Task brief >>
Down to the final line, reproduce the entries that follow exactly.

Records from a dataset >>
[Start of section]
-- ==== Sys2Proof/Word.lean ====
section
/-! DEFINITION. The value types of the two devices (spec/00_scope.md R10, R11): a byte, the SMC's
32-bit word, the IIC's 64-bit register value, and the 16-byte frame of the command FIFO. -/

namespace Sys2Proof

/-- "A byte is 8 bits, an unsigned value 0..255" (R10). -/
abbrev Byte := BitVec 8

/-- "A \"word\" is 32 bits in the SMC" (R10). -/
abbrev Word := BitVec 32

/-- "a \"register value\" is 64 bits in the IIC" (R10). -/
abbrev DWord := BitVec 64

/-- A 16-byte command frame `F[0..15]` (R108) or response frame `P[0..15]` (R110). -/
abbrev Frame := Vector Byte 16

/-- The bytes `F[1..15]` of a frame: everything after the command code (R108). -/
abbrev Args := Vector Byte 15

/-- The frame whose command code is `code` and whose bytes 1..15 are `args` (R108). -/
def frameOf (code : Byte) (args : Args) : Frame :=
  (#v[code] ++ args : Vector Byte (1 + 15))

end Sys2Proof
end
[End of section]
Result >>
-- ==== Sys2Proof/Word.lean ====
section
/-! DEFINITION. The value types of the two devices (spec/00_scope.md R10, R11): a byte, the SMC's
32-bit word, the IIC's 64-bit register value, and the 16-byte frame of the command FIFO. -/

namespace Sys2Proof

/-- "A byte is 8 bits, an unsigned value 0..255" (R10). -/
abbrev Byte := BitVec 8

/-- "A \"word\" is 32 bits in the SMC" (R10). -/
abbrev Word := BitVec 32

/-- "a \"register value\" is 64 bits in the IIC" (R10). -/
abbrev DWord := BitVec 64

/-- A 16-byte command frame `F[0..15]` (R108) or response frame `P[0..15]` (R110). -/
abbrev Frame := Vector Byte 16

/-- The bytes `F[1..15]` of a frame: everything after the command code (R108). -/
abbrev Args := Vector Byte 15

/-- The frame whose command code is `code` and whose bytes 1..15 are `args` (R108). -/
def frameOf (code : Byte) (args : Args) : Frame :=
  (#v[code] ++ args : Vector Byte (1 + 15))

end Sys2Proof
end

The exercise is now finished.